##### Data supplied #####
-- ==== Sys2Proof/Laws/Exec.lean ====
section
/-!
SUPPORT. What a step does, said once: which meaning runs for each instruction, and what becomes of each entry of the agenda.
-/

namespace Sys2Proof.Machine

set_option Elab.async false

/-! ### A step -/

/-- With nothing in the agenda a dc passes (log 1). -/
theorem step_idle {s : State} (ha : s.agenda = []) (hp : s.powered = true) : step s = .next s.tick := by
  simp [step, State.next, ha, hp]

/-- The next entry of the agenda acts. -/
theorem step_entry {s : State} {m : Mover} {r : List Mover} (ha : s.agenda = m :: r) (hp : s.powered = true) :
    step s = ({ s with agenda := r } : State).run m := by
  simp [step, State.next, ha, hp]

/-- An entry that names an instruction runs it for its actor. -/
theorem step_op {s : State} {f : Focus} {i : Instr} {r : List Mover} (ha : s.agenda = .op f i :: r) (hp : s.powered = true) :
    step s = exec i { s with agenda := r, focus := f } := by
  rw [step_entry ha hp]
  rfl

/-- Without power nothing but a cold reset and the host's own writes goes on (18 R439, R441). -/
theorem step_unpowered {s : State} (hp : s.powered = false) :
    (∃ m r, s.agenda = m :: r ∧ m.unpowered = true ∧ step s = ({ s with agenda := r } : State).run m)
      ∨ step s = .fault .poweredOff := by
  unfold step State.next
  cases h : s.agenda with
  | nil => exact .inr (by simp [hp])
  | cons m r =>
    cases hu : m.unpowered with
    | true => exact .inl ⟨m, r, rfl, hu, by simp [hu]⟩
    | false => exact .inr (by simp [hp, hu])
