@[simp] theorem Part.onPtrs_qmask (p : Part) (n : Nat) (f : List PtrEnt → List PtrEnt) : (p.onPtrs n f).qmask = p.qmask := rfl
@[simp] theorem Part.onPtrs_il (p : Part) (n : Nat) (f : List PtrEnt → List PtrEnt) : (p.onPtrs n f).il = p.il := rfl
@[simp] theorem Part.onPtrs_bound (p : Part) (n : Nat) (f : List PtrEnt → List PtrEnt) : (p.onPtrs n f).bound = p.bound := rfl
@[simp] theorem Part.onPtrs_det (p : Part) (n : Nat) (f : List PtrEnt → List PtrEnt) : (p.onPtrs n f).det = p.det := rfl
@[simp] theorem Part.onPtrs_seed (p : Part) (n : Nat) (f : List PtrEnt → List PtrEnt) : (p.onPtrs n f).seed = p.seed := rfl
@[simp] theorem Part.onPtrs_ratio (p : Part) (n : Nat) (f : List PtrEnt → List PtrEnt) : (p.onPtrs n f).ratio = p.ratio := rfl
@[simp] theorem Part.onPtrs_chain (p : Part) (n : Nat) (f : List PtrEnt → List PtrEnt) : (p.onPtrs n f).chain = p.chain := rfl
@[simp] theorem Part.onPtrs_segs (p : Part) (n : Nat) (f : List PtrEnt → List PtrEnt) : (p.onPtrs n f).segs = p.segs := rfl
@[simp] theorem Part.onPtrs_mere (p : Part) (n : Nat) (f : List PtrEnt → List PtrEnt) : (p.onPtrs n f).mere = p.mere := rfl
@[simp] theorem Part.onPtrs_loft (p : Part) (n : Nat) (f : List PtrEnt → List PtrEnt) : (p.onPtrs n f).loft = p.loft := rfl
@[simp] theorem Part.onPtrs_loc (p : Part) (n : Nat) (f : List PtrEnt → List PtrEnt) : (p.onPtrs n f).loc = p.loc := rfl
@[simp] theorem Part.onPtrs_poison (p : Part) (n : Nat) (f : List PtrEnt → List PtrEnt) : (p.onPtrs n f).poison = p.poison := rfl
@[simp] theorem Part.onPtrs_granaryErr (p : Part) (n : Nat) (f : List PtrEnt → List PtrEnt) : (p.onPtrs n f).granaryErr = p.granaryErr := rfl
@[simp] theorem Part.onPtrs_tlbs (p : Part) (n : Nat) (f : List PtrEnt → List PtrEnt) : (p.onPtrs n f).tlbs = p.tlbs := rfl
@[simp] theorem Part.onPtrs_job (p : Part) (n : Nat) (f : List PtrEnt → List PtrEnt) : (p.onPtrs n f).job = p.job := rfl
@[simp] theorem Part.onPtrs_left (p : Part) (n : Nat) (f : List PtrEnt → List PtrEnt) : (p.onPtrs n f).left = p.left := rfl
@[simp] theorem Part.onPtrs_cur (p : Part) (n : Nat) (f : List PtrEnt → List PtrEnt) : (p.onPtrs n f).cur = p.cur := rfl
@[simp] theorem Part.onPtrs_res (p : Part) (n : Nat) (f : List PtrEnt → List PtrEnt) : (p.onPtrs n f).res = p.res := rfl
@[simp] theorem Part.onPtrs_bankValid (p : Part) (n : Nat) (f : List PtrEnt → List PtrEnt) : (p.onPtrs n f).bankValid = p.bankValid := rfl
@[simp] theorem Part.onPtrs_switch (p : Part) (n : Nat) (f : List PtrEnt → List PtrEnt) : (p.onPtrs n f).switch = p.switch := rfl
@[simp] theorem Part.onPtrs_key (p : Part) (n : Nat) (f : List PtrEnt → List PtrEnt) : (p.onPtrs n f).key = p.key := rfl
@[simp] theorem Part.onPtrs_queues (p : Part) (n : Nat) (f : List PtrEnt → List PtrEnt) : (p.onPtrs n f).queues = p.queues := rfl
@[simp] theorem Part.onPtrs_statbase (p : Part) (n : Nat) (f : List PtrEnt → List PtrEnt) : (p.onPtrs n f).statbase = p.statbase := rfl
@[simp] theorem Part.onPtrs_hseen (p : Part) (n : Nat) (f : List PtrEnt → List PtrEnt) : (p.onPtrs n f).hseen = p.hseen := rfl
@[simp] theorem Part.onPtrs_aseq (p : Part) (n : Nat) (f : List PtrEnt → List PtrEnt) : (p.onPtrs n f).aseq = p.aseq := rfl
@[simp] theorem Part.onPtrs_cseq (p : Part) (n : Nat) (f : List PtrEnt → List PtrEnt) : (p.onPtrs n f).cseq = p.cseq := rfl
@[simp] theorem Part.onPtrs_replay (p : Part) (n : Nat) (f : List PtrEnt → List PtrEnt) : (p.onPtrs n f).replay = p.replay := rfl
@[simp] theorem Part.onPtrs_held (p : Part) (n : Nat) (f : List PtrEnt → List PtrEnt) : (p.onPtrs n f).held = p.held := rfl
@[simp] theorem Part.onPtrs_quiesced (p : Part) (n : Nat) (f : List PtrEnt → List PtrEnt) : (p.onPtrs n f).quiesced = p.quiesced := rfl
@[simp] theorem Part.onPtrs_herr (p : Part) (n : Nat) (f : List PtrEnt → List PtrEnt) : (p.onPtrs n f).herr = p.herr := rfl
@[simp] theorem Part.onPtrs_jlost (p : Part) (n : Nat) (f : List PtrEnt → List PtrEnt) : (p.onPtrs n f).jlost = p.jlost := rfl
@[simp] theorem Part.onPtrs_quiesce (p : Part) (n : Nat) (f : List PtrEnt → List PtrEnt) : (p.onPtrs n f).quiesce = p.quiesce := rfl
@[simp] theorem Part.onPtrs_ckpt (p : Part) (n : Nat) (f : List PtrEnt → List PtrEnt) : (p.onPtrs n f).ckpt = p.ckpt := rfl
@[simp] theorem Part.onPtrs_restoreOk (p : Part) (n : Nat) (f : List PtrEnt → List PtrEnt) : (p.onPtrs n f).restoreOk = p.restoreOk := rfl
@[simp] theorem Part.onPtrs_streams (p : Part) (n : Nat) (f : List PtrEnt → List PtrEnt) : (p.onPtrs n f).streams = p.streams := rfl
@[simp] theorem Part.onPtrs_grants (p : Part) (n : Nat) (f : List PtrEnt → List PtrEnt) : (p.onPtrs n f).grants = p.grants := rfl
@[simp] theorem Part.onPtrs_owner (p : Part) (n : Nat) (f : List PtrEnt → List PtrEnt) : (p.onPtrs n f).owner = p.owner := rfl
@[simp] theorem Part.onPtrs_debugOk (p : Part) (n : Nat) (f : List PtrEnt → List PtrEnt) : (p.onPtrs n f).debugOk = p.debugOk := rfl
@[simp] theorem Part.onPtrs_spdm (p : Part) (n : Nat) (f : List PtrEnt → List PtrEnt) : (p.onPtrs n f).spdm = p.spdm := rfl
@[simp] theorem Part.onPtrs_ide (p : Part) (n : Nat) (f : List PtrEnt → List PtrEnt) : (p.onPtrs n f).ide = p.ide := rfl
@[simp] theorem Part.onPtrs_uports (p : Part) (n : Nat) (f : List PtrEnt → List PtrEnt) : (p.onPtrs n f).uports = p.uports := rfl
@[simp] theorem Part.onPtrs_tdi (p : Part) (n : Nat) (f : List PtrEnt → List PtrEnt) : (p.onPtrs n f).tdi = p.tdi := rfl
@[simp] theorem Part.onPtrs_trapEntry (p : Part) (n : Nat) (f : List PtrEnt → List PtrEnt) : (p.onPtrs n f).trapEntry = p.trapEntry := rfl
@[simp] theorem Part.onPtrs_members (p : Part) (n : Nat) (f : List PtrEnt → List PtrEnt) : (p.onPtrs n f).members = p.members := rfl
@[simp] theorem Part.onPtrs_redo (p : Part) (n : Nat) (f : List PtrEnt → List PtrEnt) : (p.onPtrs n f).redo = p.redo := rfl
#####
● **Work instructions**:
Retype only the stretch of lines above starting at the one with "R439, R441). -/" and stopping at the one with "by simp [hu]⟩", exactly as written, with both kept.

● **Finished task**:
/-- Without power nothing but a cold reset and the host's own writes goes on (18 R439, R441). -/
theorem step_unpowered {s : State} (hp : s.powered = false) :
    (∃ m r, s.agenda = m :: r ∧ m.unpowered = true ∧ step s = ({ s with agenda := r } : State).run m)
      ∨ step s = .fault .poweredOff := by
  unfold step State.next
  cases h : s.agenda with
  | nil => exact .inr (by simp [hp])
  | cons m r =>
    cases hu : m.unpowered with
    | true => exact .inl ⟨m, r, rfl, hu, by simp [hu]⟩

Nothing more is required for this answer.